-- ==== Sys2Proof/Machine/Drive.lean ====
section
/-! DEFINITION. The drive array (R115 to R143): rails of channels, loads, the slew limiter, range changes, staging slots and
playback, enable and release, channel faults and self-tests. Channels are numbered by heater channel (R16). -/

namespace Sys2Proof.Machine

/-! ## Channels -/

/-- A heater channel's state beyond its registers. -/
def chanOf (s : State) (h : Nat) : Chan := tget s.drv.chans Chan.init h

/-- A channel replaced. -/
def setChan (s : State) (h : Nat) (c : Chan) : State := { s with drv := { s.drv with chans := tset s.drv.chans Chan.init h c } }

/-- The state register and resistance register of a heater channel. -/
def statReg (h : Nat) : Nat := Reg.DRV_CH_STAT (h / 128) (h % 128)
def resReg (h : Nat) : Nat := Reg.DRV_CH_RES (h / 128) (h % 128)

/-- Fields of DRV_CHc_STAT. -/
def codeOf (s : State) (h : Nat) : Nat := fget s (statReg h) Reg.DRV_CH_STAT_ACTIVE
def chRail (s : State) (h : Nat) : Nat := fget s (statReg h) Reg.DRV_CH_STAT_RAIL
def chRange (s : State) (h : Nat) : Nat := fget s (statReg h) Reg.DRV_CH_STAT_RANGE
def chFault (s : State) (h : Nat) : Nat := fget s (statReg h) Reg.DRV_CH_STAT_FAULT
def slewing (s : State) (h : Nat) : Bool := decide (fget s (statReg h) Reg.DRV_CH_STAT_SLEW = 1)
def owned (s : State) (h : Nat) : Bool := decide (fget s (statReg h) Reg.DRV_CH_STAT_OWNED = 1)
def setCode (s : State) (h v : Nat) : State := fset s (statReg h) Reg.DRV_CH_STAT_ACTIVE v
def setSlewing (s : State) (h : Nat) (b : Bool) : State := fset s (statReg h) Reg.DRV_CH_STAT_SLEW (b2n b)
def setOwned (s : State) (h : Nat) (b : Bool) : State := fset s (statReg h) Reg.DRV_CH_STAT_OWNED (b2n b)
def setVlim (s : State) (h : Nat) (b : Bool) : State := fset s (statReg h) Reg.DRV_CH_STAT_VLIM (b2n b)
def chUsed (s : State) (h : Nat) : Bool := cellPresent (fm s) (h / 2)
def drvCnt (s : State) (h k : Nat) : State := bump s (Reg.DRV_CNT (h / 128) k)

/-- R115: full scale of a range in mA. -/
def fsMA (rng : Nat) : Nat := if rng = 1 then 24 else 12

/-- R118: R_est in 0.1 Ω. -/
def rEst (s : State) (h : Nat) : Nat := fget s (resReg h) Reg.DRV_CH_RES_REST

/-- R122: CODE_VMAX. -/
def codeVmax (s : State) (h : Nat) : Nat := fget s (resReg h) Reg.DRV_CH_RES_CODE_VMAX

/-- R119: MARGIN and HYST of a tile in mV. -/
def marginMV (s : State) (t : Nat) : Nat := 2 * fget s (Reg.DRV_RAIL t) Reg.DRV_RAIL_MARGIN
def hystMV (s : State) (t : Nat) : Nat := 2 * fget s (Reg.DRV_RAIL t) Reg.DRV_RAIL_HYST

* Your objective: Show every line from the entries above in which "chans" appears.

* Answer space:
def chanOf (s : State) (h : Nat) : Chan := tget s.drv.chans Chan.init h
def setChan (s : State) (h : Nat) (c : Chan) : State := { s with drv := { s.drv with chans := tset s.drv.chans Chan.init h c } }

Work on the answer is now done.